Mike and his wife Nancy aren’t sure what the future looks like, but they are surely feeling the prayers, calls and texts of their friends, family, and community getting them through it.

Both Mike and his daughter Audrey Breneman have loved working with the cows, saying the sale felt like a funeral — “the death of a dream” — standing in the light rain outside the sale tent while the auctioneer chanted prices dipping into the $500s and $600s, even struggling shy of $1000 on a cow making 90 pounds of milk with a 54,000 SCC.

Later, a smile crossed his face, hearing the auctioneer stretch for $1700. “That one’s good to hear,” he says, as they headed back into the tent to watch springing and bred heifers sell.

While Daniel Brandt announced their number-one heifers, bids of $1600 and $1700 could be heard on some.

Nissley2011“It was a privilege to make the announcements on those 425 head, and I was impressed with the turnout of buyers, friends and neighbors as the tent was packed,” said Brandt after the sale. “The cows were in great condition and you could tell management was excellent.”
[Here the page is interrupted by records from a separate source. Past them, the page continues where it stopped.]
-- ==== Sys2Proof/Machine/Core.lean ====
section
/-! DEFINITION. The machine the host reads. -/

def Sys2Proof.core : Host.Core :=
  { State := Sys2Proof.Machine.State, Fault := Sys2Proof.Machine.Fault,
    Refusal := Sys2Proof.Machine.Refusal, step := Sys2Proof.Machine.step, reset := Sys2Proof.Machine.State.reset }
end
Mike gave Audrey the credit.

Before the rattle of cattle gates and the pitch of the auctioneer began, Audrey addressed the crowd with words that make the current dairy situation real for all who were there to hear them:

“We would like to welcome you to the Riverview Farms herd dispersal and thank you each for coming. Today feels a bit like attending my own funeral where we bury a piece of me, a piece of my family, and a piece of history, where we say goodbye to a lifestyle, to a way of life, to a lot of good times and many hardships as well. But I stand before you today proud to present to you a herd of cows that will do well no matter where they go.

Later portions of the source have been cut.